The Oral Cancer Foundation finds that Americans don’t have a strong understanding of the signs and risks of oral cancer. If caught early, oral cancer can be treated. Early diagnosis reduces your risk of health complications and increases your rate of survival. And yet, statistics show that, on average, one person dies from oral cancer every hour of the day, 24/7, 365 days a year. More than 50,000 new cases of oral and oropharyngeal cancers will be diagnosed in the United States this year. Oral Cancer Awareness Month helps kickstart the conversation with our health care and dental practitioners around the signs and risks of oral cancer.
How Common is Oral Cancer?
Oral cancer is the cancer of the mouth and the pharynx — the part of the throat behind the mouth and nasal cavity. The most common oral cancer affects the squamous cells in your mouth. These are thin, flat cells that make up the outermost layer of our skin. Once these cells are compromised, the cancer cells multiply quickly, spreading to the lymph nodes of the throat. This is the point when oral cancer is most often diagnosed. According to the Oral Cancer Foundation:
- 132 new people in the United States will be newly diagnosed with oral cancer every day.
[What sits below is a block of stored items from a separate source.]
-- ==== Sys2Proof/Machine/Flasher.lean ====
section
/-! DEFINITION. The flasher (spec 05_flasher_and_tell_tales.md): cadence, membership, count marks, phases and
tell-tales. -/

namespace Sys2Proof.Machine

/-! ### Cadence (R96, R97) -/

/-- The NORMAL period of a cadence figure in ms (R97). -/
def normalPeriod (perMinute : Nat) : Nat := divNearest 60000 perMinute

/-- The period of a cadence mode in ms (R97). -/
def cyclePeriod (perMinute : Nat) (fast : Bool) : Nat :=
  if fast then divNearest (normalPeriod perMinute) 2 else normalPeriod perMinute

/-- The ON length of a cycle in ms (R97). -/
def cycleOn (l : LoadsRecord) (fast : Bool) : Nat := divNearest (cyclePeriod l.perMinute fast * l.onShare) 100

/-- The OFF length of a cycle in ms (R97). -/
def cycleOff (l : LoadsRecord) (fast : Bool) : Nat := cyclePeriod l.perMinute fast - cycleOn l fast

/-! ### Flash sources and count marks (R95, R103) -/

/-- Whether any flash source exists: a side given as on or a pattern mark (R95). -/
def Resolution.anySource (r : Resolution) : Bool :=
  r.leftOn || r.rightOn || Channel.all.any r.patterns.get

/-- Whether a target is lit for its PATTERN record in an ON phase with these members (R103). -/
def litTarget (r : Resolution) (f : Flasher) (t : Target) (rec : Record) : Bool :=
  match t with
  | .turnL => rec.readsOn && f.left && r.turnL
  | .turnR => rec.readsOn && f.right && r.turnR
  | .hazard => rec.readsOn && f.left && f.right && r.hazard
  | t =>
    match targetChannel t with
    | some c => f.members.get c
    | none => false

/-- Whether the PATTERN record of a target and source is to be counted at the end of this ON phase (R103). -/
def markable (d : DemandTable) (k : Conditions) (r : Resolution) (f : Flasher) (m : Target × Source) : Bool :=
  match d.get m.1 m.2 with
  | some rec => rec.isPattern && rec.holds k && litTarget r f m.1 rec
  | none => false

/-- Every pair of target and source, in the order of the table. -/
def allSlots : List (Target × Source) := Target.all.flatMap fun t => Source.all.map fun o => (t, o)

/-! ### Phases (R98 to R101) -/

/-- The sides an ON start finds, and its cycle: membership settled, fail marks as they stand (R99, R100). -/
def Flasher.begin (now : Nat) (l : LoadsRecord) (fast : Bool) (r : Resolution) (f : Flasher) : Flasher :=
  { f with
    beat := .on
    fast := fast
    onLength := cycleOn l fast
    offLength := cycleOff l fast
    phaseEnds := now + cycleOn l fast
    left := r.leftOn
    right := r.rightOn
    members := r.patterns }

/-- What an ON start does to an indicator: one whose restrike delay has ended restrikes where its side is a member,
and one whose latch was cleared waits no longer (R83, R86, R110). -/
def restrikeAtOn (now : Nat) (member : Bool) (d : Driver) : Driver :=
  let d := { d with awaitsOn := false }
  if member && d.state == .tripWait && d.restrikeAt.isNone then d.restarted now .off else d

/-- An ON start: members, count marks, the ON phase, and the restrikes of H8 and H9 that wait for it (R83, R99, R100,
R103, R110). The drivers are handed their levels by `State.push`. -/
def State.onStart (s : State) (fast : Bool) : State :=
  let f := s.flasher.begin s.now s.store.working.loads fast s.resolution
  let marks := allSlots.filter (markable s.demand s.conditions s.resolution f)
  let drivers := (s.drivers.set .h8 (restrikeAtOn s.now f.left (s.drivers.get .h8))).set .h9
    (restrikeAtOn s.now f.right (s.drivers.get .h9))
  { s with flasher := { f with marks := marks }, drivers := drivers }

/-- The start of the beat: fail marks cleared, NORMAL (R98). -/
def State.startBeat (s : State) : State :=
  { s with flasher := { s.flasher with failLeft := false, failRight := false, lastOnEnd := none } }.onStart false

/-- The beat made IDLE, the count marks dropped uncounted (R101). -/
def Flasher.toIdle (f : Flasher) : Flasher :=
  { f with
    beat := .idle, phaseEnds := 0, left := false, right := false, members := .ofFn fun _ => false, marks := [] }

/-- Members that are no longer flash sources leave the beat (R100). -/
def Flasher.leave (r : Resolution) (f : Flasher) : Flasher :=
  { f with
    left := f.left && r.leftOn
    right := f.right && r.rightOn
    members := .ofFn fun c => f.members.get c && r.patterns.get c }

/-- The flasher takes what the resolver hands on (R98, R100, R101, R103, R106). -/
def State.flasherTakes (s : State) : State :=
  if !s.resolution.anySource then { s with flasher := s.flasher.toIdle }
  else
    match s.flasher.beat with
    | .idle => s.startBeat
    | _ =>
      let f := s.flasher.leave s.resolution
      { s with flasher := { f with marks := f.marks.filter (markable s.demand s.conditions s.resolution f) } }

/-- A record's count mark dropped: the record is replaced or removed (R103). -/
def State.dropMark (s : State) (t : Target) (o : Source) : State :=
  { s with flasher := { s.flasher with marks := s.flasher.marks.filter fun m => m != (t, o) } }

/-! ### The end of an ON phase (R104) -/

/-- Whether a bulb status counts as failed (R104). -/
def Bulb.failed : Bulb → Bool
  | .none => false
  | _ => true

/-- Step 1: the fail mark of each member side taken from its indicator's bulb status (R104). -/
def State.takeFailMarks (s : State) : State :=
  let f := s.flasher
  { s with
    flasher :=
      { f with
        failLeft := if f.left then (s.drivers.get .h8).bulb.failed else f.failLeft
        failRight := if f.right then (s.drivers.get .h9).bulb.failed else f.failRight
        lastOnEnd := some { at_ := s.now, left := f.left, right := f.right } } }

/-- A marked record counted: lowered, or removed where it stood at 0 (R104). -/
def countDown (r : Record) : Option Record :=
  match r.kind with
  | .pattern (n + 1) => some { r with kind := .pattern n }
  | .pattern 0 => none
  | _ => some r

/-- Step 2 on the table: every marked record counted (R104). No arrival stamp moves. -/
def DemandTable.counted (d : DemandTable) (marks : List (Target × Source)) : DemandTable :=
  marks.foldl (fun d m => d.put m.1 m.2 ((d.get m.1 m.2).bind countDown)) d

/-- Whether step 2 removes a record (R104). -/
def DemandTable.removesAny (d : DemandTable) (marks : List (Target × Source)) : Bool :=
  marks.any fun m => (d.get m.1 m.2).isSome && ((d.get m.1 m.2).bind countDown).isNone

/-- Step 4: the OFF phase, where a flash source remains (R99, R104). -/
def State.offPhase (s : State) : State :=
  if s.flasher.beat = .on then
    { s with flasher := { s.flasher with beat := .off, phaseEnds := s.now + s.flasher.offLength, marks := [] } }
  else s

/-! ### Outputs (R111) -/

/-- The turn tell-tale T0: lit in ON phases while the left side is a member (R111). -/
def State.t0 (s : State) : Bool := s.flasher.beat == .on && s.flasher.left

/-- The turn tell-tale T1: the same for the right side (R111). -/
def State.t1 (s : State) : Bool := s.flasher.beat == .on && s.flasher.right

end Sys2Proof.Machine
end

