-- ==== Sys2Proof/Machine/Resets.lean ====
section
/-! DEFINITION. Resets and the start-up recall (R169, R174, R180, R182, R195): POWER_ON_RESET, POWER_LOSS,
COMMANDED_RESTART and RECALL_COMPLETE. -/

namespace Sys2Proof.Machine

/-! ### Resets (R195) -/

/-- Every block at its reset values, over what no reset moves: the pages, the fixed marks, the input lines themselves,
the clock and the queue (R26, R45, R70, R94, R115, R129, R154, R157, R182, R195, log 10). -/
def State.cleared (s : State) (power : Power) : State :=
  { State.reset with
    pending := s.pending
    now := s.now
    freeIndex := s.freeIndex
    power := power
    store := .reset s.store.pages s.store.marks
    inputs := .ofFn fun i => .reset (s.inputs.get i).line }

/-- A page in programming left torn (R174). -/
def State.tearPage (s : State) : State :=
  match s.store.programming with
  | .idle => s
  | .running job _ | .suspended job _ =>
    { s with store := { s.store with pages := s.store.pages.set job.page .torn } }

/-- The supply falls below 5.50 V: a page in programming is torn, all state is lost and every output is off (R174,
R195). -/
def State.losePower (s : State) : State := s.tearPage.cleared .off

/-- POWER_LOSS (R174). -/
def execPowerLoss (s : State) : Host.Outcome State Fault Refusal := .next s.losePower

/-- POWER_ON_RESET (R195): the supply rises above 7.00 V after having stood below 5.50 V; the recall begins (log 9). -/
def execPowerOnReset (s : State) : Host.Outcome State Fault Refusal :=
  .next { s.losePower with power := .recalling }

/-- Whether a pending restart is handed on: no programming is in flight (R180). -/
def State.restartReady (s : State) : Bool := s.store.restartPending && !s.store.programming.inFlight

/-- COMMANDED_RESTART (R180): the power-on path, with no page torn. -/
def execCommandedRestart (s : State) : Host.Outcome State Fault Refusal :=
  .next (s.whileRunning fun s => if s.restartReady then s.cleared .recalling else s)

/-! ### The recall (R169) -/

/-- What the recall has read so far: the working copy and the set of INVALID pages. -/
structure Recall where
  working : WorkingCopy
  invalid : PerPage Bool
  deriving DecidableEq, Repr

/-- The content of a page that passes its check, its version and its reading, or none (R169, R174). -/
def recalledPage (marks : PerZone Bool) (w : WorkingCopy) (p : PageId) : StoredPage → Option WorkingCopy
  | .whole bytes => if pageSound bytes then recallContent marks w p bytes else none
  | .torn => none

/-- The working copy of an INVALID page: its built-in defaults, which stand in `w`, and SERVICE_LINE for page 8 but
for fixed marks (R169). -/
def invalidPage (marks : PerZone Bool) (w : WorkingCopy) (p : PageId) : WorkingCopy :=
  if p = .p8 then { w with protection := invalidProtection marks } else w

/-- One page recalled (R169). -/
def Recall.page (t : Store) (k : Recall) (p : PageId) : Recall :=
  match recalledPage t.marks k.working p (t.pages.get p) with
  | some w => { working := w, invalid := k.invalid.set p false }
  | none => { working := invalidPage t.marks k.working p, invalid := k.invalid.set p true }

/-- All nine pages recalled over the built-in defaults (R169). -/
def recallAll (t : Store) : Recall :=
  PageId.all.foldl (Recall.page t) { working := .builtIn, invalid := .ofFn fun _ => false }

/-- The recall complete: locks clear, every block started at this moment, RESTARTED in all slots, and STORE_FAULT
where a page was found INVALID (R27, R94, R133, R157, R169, R183, R195). The first period of each gauge output begins
here too: R143 does not say when it begins (DESIGN CHOICE, log 35). -/
def State.recalled (s : State) : State :=
  let k := recallAll s.store
  let a := k.working.loads.battery
  let s :=
    { s with
      power := .running
      store := { s.store with working := k.working, invalid := k.invalid, locks := .ofFn fun _ => false }
      monitor := { s.monitor.withBase a with nextSample := s.now }
      drivers := .ofFn fun c => { s.drivers.get c with periodStart := s.now }
      gauges := .ofFn fun g => { s.gauges.get g with nextSample := s.now + gaugeSampling, periodStart := s.now }
      inputs := .ofFn fun i => { s.inputs.get i with timer := some s.now, first := true }
      link := { s.link with receiver := .awaitGap } }
  (s.raise .restarted).raiseIf (PageId.all.any k.invalid.get) .storeFault

/-- RECALL_COMPLETE (R169). -/
def execRecallComplete (s : State) : Host.Outcome State Fault Refusal :=
  .next (if s.power = .recalling then s.recalled else s)

end Sys2Proof.Machine
end

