-- ==== Sys2Proof/Machine/Dispatch.lean ====
section
/-! DEFINITION. Which meaning each command has. -/

namespace Sys2Proof.Machine

/-- The effect of a command on everything but the queue. -/
def exec (i : Instr) (s : State) : Host.Outcome State Fault Refusal :=
  match i with
  | .powerOnReset => Sys2Proof.Machine.execPowerOnReset s
  | .powerLoss => Sys2Proof.Machine.execPowerLoss s
  | .recallComplete => Sys2Proof.Machine.execRecallComplete s
  | .commandedRestart => Sys2Proof.Machine.execCommandedRestart s
  | .frameDiscarded f => Sys2Proof.Machine.execFrameDiscarded f s
  | .strayFrame f => Sys2Proof.Machine.execStrayFrame f s
  | .unknownKind f => Sys2Proof.Machine.execUnknownKind f s
  | .demand f => Sys2Proof.Machine.execDemand f s
  | .release f => Sys2Proof.Machine.execRelease f s
  | .releaseAll f => Sys2Proof.Machine.execReleaseAll f s
  | .clearFault f => Sys2Proof.Machine.execClearFault f s
  | .readChannels f => Sys2Proof.Machine.execReadChannels f s
  | .readGauges f => Sys2Proof.Machine.execReadGauges f s
  | .readSupply f => Sys2Proof.Machine.execReadSupply f s
  | .readEvents f => Sys2Proof.Machine.execReadEvents f s
  | .setEventMask f => Sys2Proof.Machine.execSetEventMask f s
  | .readRecord f => Sys2Proof.Machine.execReadRecord f s
  | .writeRecord f => Sys2Proof.Machine.execWriteRecord f s
  | .setProtectionLock f => Sys2Proof.Machine.execSetProtectionLock f s
  | .setProtectionMode f => Sys2Proof.Machine.execSetProtectionMode f s
  | .identify f => Sys2Proof.Machine.execIdentify f s
  | .restart f => Sys2Proof.Machine.execRestart f s
  | .responseStart => Sys2Proof.Machine.execResponseStart s
  | .responseDropped => Sys2Proof.Machine.execResponseDropped s
  | .responseComplete => Sys2Proof.Machine.execResponseComplete s
  | .holdExpiry t o => Sys2Proof.Machine.execHoldExpiry t o s
  | .masterSilent m => Sys2Proof.Machine.execMasterSilent m s
  | .supplySample v => Sys2Proof.Machine.execSupplySample v s
  | .chargingIntervalComplete => Sys2Proof.Machine.execChargingIntervalComplete s
  | .dischargeIntervalComplete => Sys2Proof.Machine.execDischargeIntervalComplete s
  | .sagIntervalComplete => Sys2Proof.Machine.execSagIntervalComplete s
  | .recoveryIntervalComplete => Sys2Proof.Machine.execRecoveryIntervalComplete s
  | .overvoltageIntervalComplete => Sys2Proof.Machine.execOvervoltageIntervalComplete s
  | .returnIntervalComplete => Sys2Proof.Machine.execReturnIntervalComplete s
  | .holdExit => Sys2Proof.Machine.execHoldExit s
  | .squareLawCompute => Sys2Proof.Machine.execSquareLawCompute s
  | .inputLineChange j a => Sys2Proof.Machine.execInputLineChange j a s
  | .debounceExpiry j => Sys2Proof.Machine.execDebounceExpiry j s
  | .pwmBoundary c n => Sys2Proof.Machine.execPwmBoundary c n s
  | .restrikeDelayEnd c => Sys2Proof.Machine.execRestrikeDelayEnd c s
  | .tripFreeTimerExpiry c => Sys2Proof.Machine.execTripFreeTimerExpiry c s
  | .stepTimerExpiry => Sys2Proof.Machine.execStepTimerExpiry s
  | .stall => Sys2Proof.Machine.execStall s
  | .stallWaitEnd => Sys2Proof.Machine.execStallWaitEnd s
  | .stallFreeTimerExpiry => Sys2Proof.Machine.execStallFreeTimerExpiry s
  | .onPhaseEnd => Sys2Proof.Machine.execOnPhaseEnd s
  | .cycleStart => Sys2Proof.Machine.execCycleStart s
  | .gaugeSample g v => Sys2Proof.Machine.execGaugeSample g v s
  | .gaugeFaultConfirmed g => Sys2Proof.Machine.execGaugeFaultConfirmed g s
  | .gaugeFaultCleared g => Sys2Proof.Machine.execGaugeFaultCleared g s
  | .settleEnd g => Sys2Proof.Machine.execSettleEnd g s
  | .faultHoldEnd g => Sys2Proof.Machine.execFaultHoldEnd g s
  | .programmingComplete => Sys2Proof.Machine.execProgrammingComplete s
  | .gaugeOutputPeriodBoundary g => Sys2Proof.Machine.execGaugeOutputPeriodBoundary g s
  | .idleGap => Sys2Proof.Machine.execIdleGap s

end Sys2Proof.Machine
end

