/-- A record that stands in another slot than the one acted on: as it was, its stamp with it, or a PATTERN on a turn
target that a rise of HAZARD removed (R4, R20). -/
def standsOr (t : Target) (before after : Option Record) : Prop :=
  after = before ∨ (after = none ∧ (t = .turnL ∨ t = .turnR) ∧ ∃ r, before = some r ∧ r.isPattern = true)

/-! ### The words of the statements about drivers and budget (R54, R73) -/

/-- No fall met the moment `n` at this driver: a change of that moment, if there is one, only raised the level (R73).
In TRIP_WAIT, STALL_WAIT, HELD and LATCHED a change is not served. -/
def Driver.noFallAt (n : Nat) (d : Driver) : Prop :=
  (d.state ∈ [DriverState.off, .waiting, .ramp, .on] → d.level ≤ d.standing n ∧ d.standing n ≤ d.leastAt n)
    ∧ (n ≤ d.askedAt → d.cut = none)

/-- The budget after the channels of a list are shed one after another (R57). -/
def Budget.shedAll (w : WorkingCopy) (front : List Channel) (b : Budget) : Budget :=
  front.foldl (fun b c => b.shedOne w c) b

/-- What a stall and the last gauge samples left due, taken before HOLD is entered (log 4). -/
def State.dueTaken (s : State) : State := GaugeId.all.foldl State.flushGauge s.flushStall

/-! ### The words of the statements about the supply (R30 to R43) -/

/-- `t` is `s` after its monitor has turned: the charge state and the derate by the intervals that are complete, A_base
and A_eff from them, CHARGE and SHED where they changed. A change of ENGINE or SHED is re-resolved first, against the
allowance that stood; an A_eff that differs is then handed to the budget, and the levels it admits to the drivers (R30,
R32 to R34, R64). -/
def State.supplyTurned (s t : State) : Prop :=
  let m := s.monitor
  let charged : Bool := !m.charging && decide (100 ≤ m.chargeCount)
  let discharged : Bool := m.charging && decide (100 ≤ m.dischargeCount)
  let charging : Bool := if charged then true else if discharged then false else m.charging
  let derate : Nat :=
    if 200 ≤ m.sagCount then max 50 (m.derate - 10)
    else if 500 ≤ m.recoveryCount then min 100 (m.derate + 10) else m.derate
  let base : Nat :=
    if charging = m.charging then m.aBase
    else if charging then s.store.working.loads.running else s.store.working.loads.battery
  let a := base * derate / 100
  let flagged : State := { s with monitor := { m with charging := charging, derate := derate } }
  let sameFlags : Prop := charging = m.charging ∧ (derate < 100 ↔ m.derate < 100)
  let resolved : State := if sameFlags then s else flagged.reresolve
  let allowed : Budget :=
    if a = m.aEff then resolved.budget else resolved.budget.newAllowance s.store.working m.aEff a
  t.monitor =
      { m with
        charging := charging
        chargeCount := if charged then 0 else m.chargeCount
        dischargeCount := if discharged then 0 else m.dischargeCount
        derate := derate
        sagCount := if 200 ≤ m.sagCount then 0 else m.sagCount
        recoveryCount := if 500 ≤ m.recoveryCount then 0 else m.recoveryCount
        aBase := base
        aEff := a }
    ∧ (∀ k, t.slots.get k =
        { s.slots.get k with
          events := (s.slots.get k).events
            ||| ((if a = m.aEff then 0 else eventBit .shed)
              ||| (if charging = m.charging then 0 else eventBit .charge)) })
    ∧ ({ s with monitor := t.monitor, slots := t.slots } : State).lampPathOnly t
    ∧ t.demand = resolved.demand ∧ t.resolution = resolved.resolution ∧ t.flasher = resolved.flasher
    ∧ t.budget = allowed
    ∧ (a = m.aEff → t.drivers = resolved.drivers ∧ t.blower = resolved.blower)
    ∧ (a ≠ m.aEff →
        let given : State := { resolved with budget := allowed }
        t.drivers = given.push.drivers ∧ t.blower = given.push.blower)

/-- A driver taken into HELD with the level it is given: the output cut, ramp progress, over-limit count and trip-free
timer and what a fall of the moment cut short gone, all else standing (R90). -/
def heldDriver (level : Nat) (d : Driver) : Driver :=
  { d with
    state := .held, level := level, duty := 0, periodDuty := 0, periodMode := .dark, rampPeriods := 0
    overLimit := false, tripFree := none, cut := none }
- An estimated 51,550 new cases of oral and oropharyngeal cancers will be diagnosed in the US this year.
- Of those individuals, 40 percent will not survive longer than 5 years, and many who do survive will suffer long-term problems.
What Does Oral Cancer Look Like?
Conduct a self-exam once a month on your mouth. Feel inside the mouth, jaw, and neck and look for:
- A white or red patch in the mouth
- Persistent sores, ulcers, or irritation in the mouth cavity
- Difficulty in chewing, swallowing, moving the jaw or tongue
- Numbness in the tongue
- A sore throat that doesn’t go away
- A constant toothache or pain in the jaw
- An earache
If you come across anything suspicious, give your dentist a call right away. As with many diseases, early diagnosis can make a huge difference for health outcomes. Even if you don’t see any warning signs listed above, visit your dentist twice a year for regular oral cancer screenings.
What Causes Oral Cancer?
Smoking, Tobacco, and Oral Cancer: Tobacco can contribute to oral cancer because it contains cancer-causing agents called carcinogens. Vaping, dipping, and chewing tobacco also present risks for developing oral cancer. About 75 percent of all people who get oral cancer use tobacco. The younger you were when you started using tobacco and the longer you’ve used it, the greater your risk.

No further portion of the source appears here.